De letterlijke betekenis mag niet verward worden met de “lettergebonden” betekenis (sens littéraliste) waar de fundamentalisten aan vast houden. Om de letterlijke betekenis van een tekst te achterhalen kan niet worden volstaan met het woord voor woord vertalen. De tekst moet worden verstaan volgens de literaire conventies van de tijd. Bij een metaforische tekst is de letterlijke betekenis niet dat wat direct resulteert uit de woordelijke vertaling (bijvoorbeeld “houdt uw lendenen omgord”, (Lc. 12, 35)), maar dat wat beantwoordt aan het overdrachtelijk gebruik van de woorden (“Ge moet beschikbaar zijn om te handelen”). Bij een verhaal houdt de letterlijke betekenis niet noodzakelijk in dat het vertelde werkelijk is gebeurd, want een verhaal is niet per se historisch van aard, maar kan het werk zijn van scheppende verbeeldingskracht.
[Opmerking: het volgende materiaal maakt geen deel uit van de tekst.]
-- ==== Sys2Proof/Tests/Slice0.lean ====
section
/-! SUPPORT. Tests: words of the spec, ill-formed terms, single steps on small states, and for every statement of
Certificates/Slice0/Obligations.lean with hypotheses, states and operands that meet them all, clause by clause. Expected values come from the
spec's text. -/
namespace Sys2Proof.Tests
open Sys2Proof.Machine
set_option Elab.async false

/-- Four facts ahead of the rest. -/
theorem first4 {a b c d e : Prop} (h : a ∧ b ∧ c ∧ d) (k : e) : a ∧ b ∧ c ∧ d ∧ e := ⟨h.1, h.2.1, h.2.2.1, h.2.2.2, k⟩

/-- A team of 32 lanes and 64 lane registers, at address 0 of a page of code. -/
def team : Team := placedTeam 0
/-- One context, one crew of that team. -/
def base : State :=
  { contexts := [placedContext]
    launches := [{ ctx := some 0, root := true, gx := 1, gy := 1, gz := 1, dies := 0xF, cores := BitVec.allOnes 64, regs := 64, state := .taken, crews := [0] }]
    crews := [placedCrew 0 0 0], teams := [team], cores := List.replicate 2 { split := some (1, 0, 63) }, dies := [{}], ports := List.replicate 2 {} }
/-- With another team. -/
def onTeam (t : Team) : State := { base with teams := [t] }
/-- The instruction of a word. -/
def word (w : Nat) : Instr := match decodeWord w 0 with | .ok i => i | .error _ => .nop
/-- The state after an instruction; the state before it where it stops. -/
def run (i : Instr) (s : State) : State := match exec i s with | .next t => t | _ => s
def runW (w : Nat) (s : State) : State := run (word w) s
/-- A team with a scalar register, with a lane register written in every lane. -/
def sr (n v : Nat) (t : Team) : Team := t.setS n (BitVec.ofNat 64 v) 0
def vr (n : Nat) (f : Nat → Nat) (t : Team) : Team := (List.range t.nlanes).foldl (fun (t : Team) l => t.writeV n l (BitVec.ofNat 32 (f l)) 0) t

/-- Forms with nothing set, unguarded (G is 24 in a guarded word, 0 elsewhere). -/
def rf : RForm := { d := 0, a := 0, b := 0, c := 0, g := 24, gn := false, ln := false, ea := false, eb := false, ec := false, ty := .i8, rm := .rne, sat := false, ob := 0 }
def if_ : IForm := { d := 0, a := 0, g := 24, gn := false, ln := false, ea := false, imm := 0 }
def mf : MForm := { data := 0, cap := 0, index := 63, g := 24, gn := false, ln := false, e := false, sz := 0, scl := 0, obs := 0, ord := 0, tg := false, off := 0 }
/-- A packet of device 0x111 to device 0x222. -/
def pk : Packet :=
  { cls := 0, op := 1, first := 0, last := 63, src := 0x111, dst := 0x222, exp := 0, xid := 0, gen := 0, otag := 0, kind := 0, obs := 0, addr := 0
    seq := 0, scales := 0, line := [] }
def ef : EForm := { sf := 16, q := 0, g := 24, gn := false, y := false, bq := 0, cont := 0 }

/-! Words of the spec's examples. -/

theorem test_word_add : word 0x101461C010806000 = .add { rf with d := 5, a := 6, b := 7, g := 2, eb := true, ty := .i64 } := by decide
theorem test_word_addc : word 0x1030A114C0027000 = .addc { rf with d := 12, a := 10, b := 4, c := 20, ty := .n64 } := by decide
theorem test_word_brc : word 0x0319000000000005 = .brc true { cnd := 3, off := 5 } := by decide
theorem test_word_call : word 0x0500000000000005 = .call { cnd := 0, off := 5 } := by decide
theorem test_word_ret : word 0x0600000000000000 = .ret := by decide
theorem test_word_nop : decodeWord 0x0100000000000000 0 = .ok .nop := by decide
theorem test_word_loop : word 0x07240000FFFFFFFF = .loop { if_ with d := 9, g := 0, imm := 0xFFFFFFFF } := by decide
theorem test_word_cbndr : word 0x32145200C0010000 = .cbndr { rf with d := 5, a := 5, b := 8 } := by decide
theorem test_word_fma : word 0x4220928BC200A000 = .fma { rf with d := 8, a := 9, b := 10, c := 11, ln := true, ty := .f32 } := by decide
theorem test_word_fmul : word 0x411031800A008040 = .fmul { rf with d := 4, a := 3, b := 6, g := 1, ln := true, ty := .f16, ob := 2 } := by decide
theorem test_word_fmul_not : word 0x411031800E008040 = .fmul { rf with d := 4, a := 3, b := 6, g := 1, gn := true, ln := true, ty := .f16, ob := 2 } := by decide
theorem test_word_cvt : word 0x60185000C00AC100 = .cvt .f32 { rf with d := 6, a := 5, ty := .e4m3, sat := true } := by decide
theorem test_word_pand : word 0x700C46000A010000 = .pand { rf with d := 3, a := 4, b := 24, g := 1, ln := true } := by decide
theorem test_word_mpush : word 0x7100200002000000 = .mpush { rf with a := 2, g := 0, ln := true } := by decide
theorem test_word_mset : word 0x7100414002040000 = .mset { rf with a := 4, b := 5, g := 0, ln := true } := by decide
theorem test_word_xchi : word 0x79144C20000FFC10 = .xchi { if_ with d := 5, a := 4, ln := true, imm := 0x000FFC10 } := by decide
theorem test_word_ld : word 0x8020816036068002 = .ldG { mf with data := 8, cap := 4, index := 2, sz := 3, scl := 3, obs := 3, ord := 1, off := 2 } := by decide
theorem test_word_st : word 0x810C9FE020070010 = .stG { mf with data := 3, cap := 4, sz := 2, obs := 3, ord := 2, off := 16 } := by decide
theorem test_word_ldS : word 0x8210216124000010 = .ldS { mf with data := 4, cap := 1, index := 2, ln := true, sz := 2, scl := 2, off := 16 } := by decide
theorem test_word_ldsTr : word 0x842021E110000000 = .ldsTr { mf with data := 8, cap := 1, index := 3, ln := true, sz := 1 } := by decide
theorem test_word_atom : word 0x8828BFE030279001 = .atom { mf with data := 10, cap := 5, sz := 3, obs := 0x13, ord := 3, off := 0x1001 } := by decide
theorem test_word_fence : word 0x8B001FE0000F8000 = .fence { mf with obs := 7, ord := 3 } := by decide
theorem test_word_pmap : word 0x8C307FE000000000 = .pmapMap { mf with data := 12, cap := 3 } := by decide
theorem test_word_bar : word 0xA004000000000005 = .bar { if_ with d := 1, g := 0, imm := 5 } := by decide
theorem test_word_tsync : word 0xA108000000000003 = .tsync { if_ with d := 2, g := 0, imm := 3 } := by decide
theorem test_word_twait : word 0xA200700000000004 = .twait { if_ with a := 7, g := 0, imm := 4 } := by decide
theorem test_word_cwait : word 0xA300414000000000 = .cwait { rf with a := 4, b := 5, g := 0 } := by decide
theorem test_word_cancel : word 0xA4004000C0010000 = .cancelGraph { rf with a := 4 } := by decide
theorem test_word_exit : word 0x09000000C0000000 = .exit rf := by decide
theorem test_word_yield : word 0x0A00000000000000 = .yield { rf with g := 0 } := by decide
theorem test_word_push : word 0xB040985000000003 = .push { ef with q := 4, y := true, bq := 2, cont := 3 } := by decide
theorem test_word_start : word 0xB040F80000000000 = .start { ef with q := 7 } := by decide
theorem test_word_trap : word 0xC0000C000000002A = .trap { if_ with imm := 0x2A } := by decide
theorem test_word_eret : word 0xC100000000000000 = .eret { rf with g := 0 } := by decide
theorem test_word_rdsr : word 0xC2140C000000000E = .rdsr { if_ with d := 5, imm := 14 } := by decide
theorem test_word_rdsr_lanes : word 0xC2200C2000000014 = .rdsr { if_ with d := 8, ln := true, imm := 20 } := by decide
theorem test_word_wrsr : word 0xC3006C000000000F = .trappcWrite { if_ with a := 6, imm := 15 } := by decide
theorem test_word_bkpt : word 0xC400000000000003 = .bkpt { if_ with g := 0, imm := 3 } := by decide
theorem test_word_halt : word 0xC500000000000000 = .halt { rf with g := 0 } := by decide
theorem test_word_kat : word 0xC600000000000000 = .kat { rf with g := 0 } := by decide
theorem test_word_csave : word 0xC700900000000000 = .csave { rf with a := 9, g := 0 } := by decide
theorem test_word_crest : word 0xC800900000000000 = .crest { rf with a := 9, g := 0 } := by decide
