-- ==== Sys2Proof/Machine/State.lean ====
section
/-! DEFINITION. The state of one MCRC-FV block and of what surrounds it, as plain data (10_state.md,
20_memory.md), the reasons a step can stop, and the state after reset (R50, R260). -/

namespace Sys2Proof.Machine

/-- The engine phase, visible as STATUS.PHASE (10_state.md R27, R44). -/
inductive Phase where
  | idle
  /-- Reading the 8 length bytes. -/
  | len
  /-- Reading the 4 length_checksum bytes. -/
  | lcrc
  /-- Reading payload bytes. -/
  | pay
  /-- Reading the 4 payload_checksum bytes. -/
  | pcrc
deriving DecidableEq, Repr

/-- STATUS.IN_STATE, the state of the current input (10_state.md R26). -/
inductive InState where
  /-- CLOSED: no input has been opened since reset. -/
  | closed
  /-- OPEN: an input is bound and not finished. -/
  | opened
  /-- ENDED: clean end-of-stream was met. -/
  | ended
  /-- TRUNCATED: the input ended mid-frame. -/
  | truncated
  /-- UNREADABLE: the input port reported an I/O failure. -/
  | unreadable
  /-- ABANDONED: the host closed the input before its end. -/
  | abandoned
deriving DecidableEq, Repr

/-- FRAME_STATUS.OUTCOME (10_state.md R30). -/
inductive FrameOutcome where
  /-- NONE: no frame command has finished since the last OPEN or reset, or one is in progress. -/
  | none
  /-- FRAME: a whole frame was parsed. -/
  | frame
  /-- END: clean end-of-stream. -/
  | endOfStream
  /-- TRUNCATED: the stream ended mid-frame. -/
  | truncated
  /-- UNREADABLE: the input port reported an I/O failure. -/
  | unreadable
deriving DecidableEq, Repr

/-- st.op, the kind of the frame command in progress (10_state.md R44). -/
inductive FrameOp where
  /-- NEXT: both checksums are verified. -/
  | verify
  /-- SKIP: no checksum is verified. -/
  | skip
deriving DecidableEq, Repr

/-- The input binding (10_state.md R48), held from an accepted OPEN until Release(). -/
inductive Binding where
  /-- The block holds no binding. -/
  | notHeld
  /-- OPEN was accepted with no source connected to the port; nothing is known of the answers (log 3). -/
  | unconnected
  /-- The block holds this source, which has given `pos` BYTE answers since it was taken (R66). -/
  | source (input : Input) (pos : Nat)
deriving DecidableEq, Repr

/-- What an observer at the block's ports sees (60_exceptions.md R233, 20_memory.md R60, R69, R71). Log 9. -/
inductive Event where
  /-- Rejected(code), in the step of the rejected write to CMD. -/
  | rejected (c : Rejection)
  /-- Release(): the block no longer holds the input binding. -/
  | release
  /-- OutWrite(b): one payload byte on the output port. -/
  | outWrite (b : Byte)
  /-- A register read at this offset and width returned this value to the host. -/
  | readData (off width : Nat) (v : Word)
  /-- The reset input was asserted. -/
  | reset
deriving DecidableEq, Repr

/-- One block, its ports and what is to happen around it. -/
structure State where
  /-- STATUS.BUSY (R24). -/
  busy : Bool
  /-- STATUS.CMD_ERR (R25). -/
  cmdErr : Bool
  /-- STATUS.ERR_CODE, NONE as `none` (R25). -/
  errCode : Option Rejection
  /-- STATUS.IN_STATE (R26). -/
  inState : InState
  /-- STATUS.PHASE and st.phase (R27, R44). -/
  phase : Phase
  /-- FRAME_STATUS.OUTCOME (R30). -/
  outcome : FrameOutcome
  /-- FRAME_STATUS.VERIFY (R29). -/
  verify : Bool
  /-- FRAME_STATUS.BAD_LEN (R29). -/
  badLen : Bool
  /-- FRAME_STATUS.BAD_PAY (R29). -/
  badPay : Bool
  /-- FRAME_STATUS.STOP_PHASE, NONE as IDLE, both code 0 (R32). -/
  stopPhase : Phase
  /-- LENGTH (R33). -/
  length : DWord
  /-- LEN_CKSUM_STORED (R34). -/
  lenCksumStored : Word
  /-- LEN_CKSUM_CALC (R34). -/
  lenCksumCalc : Word
  /-- PAY_CKSUM_STORED (R35). -/
  payCksumStored : Word
  /-- PAY_CKSUM_CALC (R35). -/
  payCksumCalc : Word
  /-- RECORDS_CHECKED (R36). -/
  recordsChecked : DWord
  /-- BAD_LEN_COUNT (R37). -/
  badLenCount : DWord
  /-- BAD_PAY_COUNT (R38). -/
  badPayCount : DWord
  /-- RECORDS_SKIPPED (R39). -/
  recordsSkipped : DWord
  /-- STREAM_OFFSET (R40). -/
  streamOffset : DWord
  /-- FRAME_START (R41). -/
  frameStart : DWord
  /-- st.idx (R44). -/
  idx : BitVec 3
  /-- st.op (R44). -/
  op : FrameOp
  /-- st.lbuf (R45). -/
  lbuf : DWord
  /-- st.lcs (R45). -/
  lcs : Word
  /-- st.pcs (R45). -/
  pcs : Word
  /-- st.remaining (R46). -/
  remaining : DWord
  /-- st.len_acc (R47). -/
  lenAcc : Word
  /-- st.pay_acc (R47). -/
  payAcc : Word
  /-- st.cks_acc (R49). -/
  cksAcc : Word
  /-- The input binding (R48). -/
  binding : Binding
  /-- The source the host has connected to the input port and no OPEN has taken yet (R65). -/
  connected : Option Input
  /-- PAYLOAD_OUT, the payload bytes emitted since the last accepted OPEN, in order (R71). -/
  payloadOut : List Byte
  /-- The event history, oldest first (R233). -/
  history : List Event
  /-- The model's own: how many free answers have been used (log 3). -/
  freeReads : Nat
  /-- The model's own: the moves the agents will make, the next one first (R75, log 1). -/
  pending : List Move
deriving DecidableEq, Repr

/-- The one way the model stops with a fault. -/
inductive Fault where
  /-- An engine step in phase IDLE with BUSY = 1. 41_frame_reader.md R154 says it never happens, and the model's
  invariant excludes it; raised by the engine step. Safe: only unreachable states raise it (log 11). -/
  | engineStepInIdlePhase
deriving DecidableEq, Repr

/-- What the model refuses. -/
inductive Refusal where
  /-- An instruction without a meaning in the model, by mnemonic; raised by exec for such an arm. Safe. -/
  | notModelled (mnemonic : String)
  /-- A register access at an offset of 0x100 or more: the block does not decode it and the platform decides
  (20_memory.md R61, U2 of 93_implementation_defined.md); raised by a host access. Safe (log 6). -/
  | accessOutsideWindow (off : Nat)
  /-- The host connects a source while IN_STATE = OPEN: the spec gives such a rebinding no step (20_memory.md R65,
  U5 of 93_implementation_defined.md); raised by the move `bind`. Unsafe, as D13 of the spec says: it hides the
  runs of a host that does so (log 5). -/
  | rebindWhileOpen
deriving DecidableEq, Repr

/-- The state after reset (R50, R260). The spec states every value but those of `connected`, `history`,
`freeReads` and `pending` (logs 1, 3, 4, 9). -/
def State.reset : State where
  busy := false
  cmdErr := false
  errCode := none
  inState := .closed
  phase := .idle
  outcome := .none
  verify := false
  badLen := false
  badPay := false
  stopPhase := .idle
  length := 0
  lenCksumStored := 0
  lenCksumCalc := 0
  payCksumStored := 0
  payCksumCalc := 0
  recordsChecked := 0
  badLenCount := 0
  badPayCount := 0
  recordsSkipped := 0
  streamOffset := 0
  frameStart := 0
  idx := 0
  op := .verify
  lbuf := 0
  lcs := 0
  pcs := 0
  remaining := 0
  lenAcc := 0xFFFFFFFF
  payAcc := 0xFFFFFFFF
  cksAcc := 0xFFFFFFFF
  binding := .notHeld
  connected := none
  payloadOut := []
  history := []
  freeReads := 0
  pending := []

end Sys2Proof.Machine
end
De letterlijke betekenis van de Schrift is de betekenis die rechtstreeks is verwoord door de geïnspireerde menselijke schrijvers. Als vrucht van de inspiratie is die betekenis ook door God, de eerste auteur, gewild. Deze betekenis kan men achterhalen door de tekst binnen zijn literaire en historische context nauwkeurig te analyseren.
De voornaamste opdracht van de exegese is deze analyse te verrichten met gebruikmaking van alles wat literair en historisch onderzoek aan mogelijkheden te bieden heeft, met de bedoeling om de letterlijke betekenis van de Bijbelteksten zo nauwkeurig mogelijk vast te stellen Vgl. Paus Pius XII, Encycliek, Over de bevordering van de studie van de Heilige Schrift, Divino afflante Spiritu (30 sept 1943), 19. Daartoe is het bestuderen van de oude literaire genres bijzonder noodzakelijk Vgl. Paus Pius XII, Encycliek, Over de bevordering van de studie van de Heilige Schrift, Divino afflante Spiritu (30 sept 1943), 21.